И тут не радость или эйфория… а напротив, безысходность. Ведь Клелия, передавая ему напильник, сообщает , что он должен быть вдали от нее. Помогая ему в побеге и тем самым спасая от верной смерти, она чувствует себя предательницей по отношению к отцу. Молясь перед иконой Девы Марии, она уже дала обет в том, что в случае, если Фабрицио спасётся, она больше никогда не увидит его. Более того, во время свидания в часовне Клелия признаётся, что по волеизъявлению отца уже обручена с маркизом Крещенци.

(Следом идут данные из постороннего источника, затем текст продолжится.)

/-- R43, R57 to R59: the start-up path from the route header on: no header or a failed store leaves the route EMPTY, a
READY or CLOSED header is taken, an OPEN one begins the resume, whose rebuild counts damaged slots sector by sector,
whose replay takes the journal slot by slot, and which ends in OPEN or in CLOSED. The model's choice: sector and slot
reads (log 7), ended by a step on an empty queue but for the last (log 2), the failed answer taken at the row (log 19),
CLOSED where the store fails during the header write of a resume (log 37), OPEN where it fails when the last read of the
replay has ended (log 45). What the records and the damaged buckets of a store are, RouteOpenBuildsTheTables says. -/
def Obligations.StartUpTakesTheRouteHeader : Prop :=
  ∀ s : State,
    let freed : State := { s with port := s.port.freed }
    let told : State := { s with port := s.port.told .startup }
    let closed (t : State) : State := { t with startup := .over, rm := { t.rm with
      state := .closed, built := false, status := [], segments := Vector.replicate 256 .empty, routeDone := false } }
    let reported (sec : Nat) : State :=
      let found := s.store.damagedBuckets.filter (fun b => 2 + b / 256 == sec)
      found.foldl (fun t b => t.raise .dirCrc (BitVec.ofNat 32 b)) (freed.bump .dirCrc found.length)
    let shut : RouteHeader := ⟨.closed, s.rm.meterCount, s.rm.digest, s.rm.firstSerial, s.rm.openDay⟩
    (s.startsAt .headerRead →
      let empty (t : State) : State := { t with startup := .over, rm := { t.rm with
        state := .empty, meterCount := 0, digest := 0#32, firstSerial := 0, openDay := 65535 } }
      (s.unanswered .startup → exec .routeHeaderReadDone s = .next (empty told).pump) ∧
      (∀ a len : Nat, s.inPort .startup (.read a len) →
        (s.store.latestHeader = none → exec .routeHeaderReadDone s = .next (empty freed).pump) ∧
        (∀ h : RouteHeader, s.store.latestHeader = some h →
          let rm : RouteManager := { s.rm with
            meterCount := h.meterCount, digest := h.digest, firstSerial := h.firstSerial, openDay := h.openDay }
          exec .routeHeaderReadDone s = .next (if h.state = .opened then
              (({ freed with rm := rm, startup := .rebuild 16 }).request .startup (.read 131072 65536)).pump
            else ({ freed with rm := { rm with state := h.state }, startup := .over }).pump)))) ∧
    -- the rebuild
    (∀ n : Nat, s.startsAt (.rebuild n) → s.unanswered .startup → exec .resumeRebuildDone s = .next (closed told).pump) ∧
    (∀ n a len : Nat, 1 < n → n ≤ 16 → s.startsAt (.rebuild n) → s.inPort .startup (.read a len) → s.pending = [] →
      step s = .next (({ reported (18 - n) with startup := .rebuild (n - 1) }).request .startup
        (.read ((19 - n) * 65536) 65536)).pump) ∧
    (s.startsAt (.rebuild 1) → ∀ a len : Nat, s.inPort .startup (.read a len) →
      let t := reported 17
      exec .resumeRebuildDone s = .next (if t.directoryWhole then (t.buildTables.replayNext t.journal.tail 1 0 0).pump
        else (({ t with startup := .resumeClose }).request .startup (t.headerOp shut)).pump)) ∧
    -- the replay
    (∀ sec slot replayed skipped : Nat,
      let at_ := if s.journal.inSpan sec then s.skipHoles 494 (sec, slot) else s.skipHoles 494 (s.journal.tail, 1)
      let t : State := { s with startup := .replay at_.1 at_.2 replayed skipped }
      s.replayNext sec slot replayed skipped =
        if s.journal.outside at_.1 at_.2 then t else t.request .startup (.read (at_.1 * 65536 + at_.2 * 32) 32)) ∧
    (∀ sec slot replayed skipped a len : Nat, s.startsAt (.replay sec slot replayed skipped) →
      s.inPort .startup (.read a len) → s.pending = [] →
      let on (t : State) (r k : Nat) : Host.Outcome State Fault Refusal :=
        .next (t.replayNext (s.journal.after sec slot).1 (s.journal.after sec slot).2 r k).pump
      let read := judgeJournal (s.store.bytes (sec * 65536 + slot * 32) 32)
      ((∀ bs : List Byte, read ≠ .valid bs) → step s = on freed replayed skipped) ∧
      (∀ bs : List Byte, read = .valid bs →
        (recSerial bs < s.rm.firstSerial ∨ recIndex bs = 65535 → step s = on freed replayed skipped) ∧
        (s.rm.firstSerial ≤ recSerial bs → recIndex bs ≠ 65535 →
          let fits (e : StatusEntry) : Prop := s.rm.status[recIndex bs]? = some e ∧ recIndex bs < s.rm.meterCount
            ∧ e.meterId = recMeter bs ∧ e.status ≠ .excluded
          (∀ e : StatusEntry, fits e →
            let e' : StatusEntry := { e with
              status := if recFlags bs &&& 0x003F#16 ≠ 0#16 ∨ e.status = .flagged then .flagged else .read,
              lastValue := some (recValue bs), lastCommit := none }
            step s = on { freed with rm := { s.rm with status := s.rm.status.set (recIndex bs) e' } }
              (replayed + 1) skipped) ∧
          ((∀ e : StatusEntry, ¬ fits e) → step s = on (freed.bump .replaySkip) (replayed + 1) (skipped + 1))))) ∧
    (s.ownRow → s.settled = s) ∧
    (let v := s.settled
     ∀ sec slot replayed skipped : Nat, v.startsAt (.replay sec slot replayed skipped) →
      let failed : Prop := Client.startup ∈ v.port.failed
      (failed → exec .journalReplayDone s = .next (closed { v with port := v.port.told .startup }).pump) ∧
      (¬ failed → v.port.outstanding .startup = true → exec .journalReplayDone s = .next s) ∧
      (¬ failed → v.port.outstanding .startup = false →
        ∃ segments : Vector SegmentEntry 256,
          let done : Bool := (segments.toList.all (fun g => g.meters - g.excluded == 0 || g.done))
            && segments.toList.any (·.done)
          exec .journalReplayDone s = .next ((({ v with startup := .over, rm := { v.rm with
              state := .opened, built := true, segments := segments, routeDone := done } }).raise .routeResumed
            (BitVec.ofNat 32 (replayed - skipped)))).pump
          ∧ ∀ seg : Fin 256,
            let mine := v.rm.status.filter (fun e => e.segment == seg)
            let excluded := mine.countP (fun e => e.status == .excluded)
            let read := mine.countP (fun e => e.status == .read || e.status == .flagged)
            segments[seg] = ⟨mine.length, excluded, read, mine.countP (fun e => e.status == .flagged),
              decide (read = mine.length - excluded ∧ mine.length - excluded ≠ 0)⟩)) ∧
    -- the CLOSED header of a resume that cannot go on
    (s.startsAt .resumeClose →
      (s.unanswered .startup → exec .routeHeaderWriteDone s = .next (closed told).pump) ∧
      (s.inPort .startup (.erase 1) → s.pending = [] →
        step s = .next (({ freed with store := s.store.clear 65536 65536 }).request .startup
          (.program 65536 (headerBytes shut))).pump) ∧
      (∀ (a : Nat) (bs : List Byte), s.inPort .startup (.program a bs) →
        exec .routeHeaderWriteDone s = .next
          (closed { freed with store := (StoreOp.program a bs).apply s.store }).pump))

Фабрицио с болью узнаёт, что генерал Конти угрожал отправить дочь в монастырь, если она откажется от обручения. "Я не могла поступить иначе. Я сделала это ради Вас. Я согласилась, чтобы быть рядом и спасти Вас", - в отчаянии произносит Клелия. Фабрицио внутренне возмущён, считая несправедливым и жестоким не оставить ему даже малейшей иллюзии... что равносильно смерти. Он не нуждается в спасении и готов отказаться от побега. И только после её слов: "Ведь если Вы умрёте, я умру тоже", он со словами "обручение ещё не свадьба", просит ждать его после освобождения. Привкус горечи и печали предстоящей разлуки не влияет на самую высокую ноту, ибо СТРАСТЬ, как утверждал Стендаль, не зависит от воли человека.
б) диалоги страсти
Подделать такие состояния и перенести их на экран невозможно, если не ощущаешь их сам. Только носящий любовь в собственном сердце, способен донести проявление всепоглощающего чувства, отрешающего человека от мира сего. Именно поэтому актера так волновали сцены любви. Он испытывал, по воспоминаниям, состояние некоторого смущения и даже ложного стыда, боясь, видимо, "ухода" в ложную патетику. Он стеснялся говорить о возникших проблемах режиссеру, и всё же об этом стало известно. Видимо, любовь Жерара-человека не отпускала его ни на минуту и была настолько глубокой и непреодолимой, что артист душой вначале пребывал в некотором смятении… настолько цельным было чувство настоящее! Еще Стендаль резонно замечал по этому поводу: «когда любишь, не хочешь пить другой воды, кроме той, которую находишь в любимом источнике. Верность в таком случае — вещь естественная».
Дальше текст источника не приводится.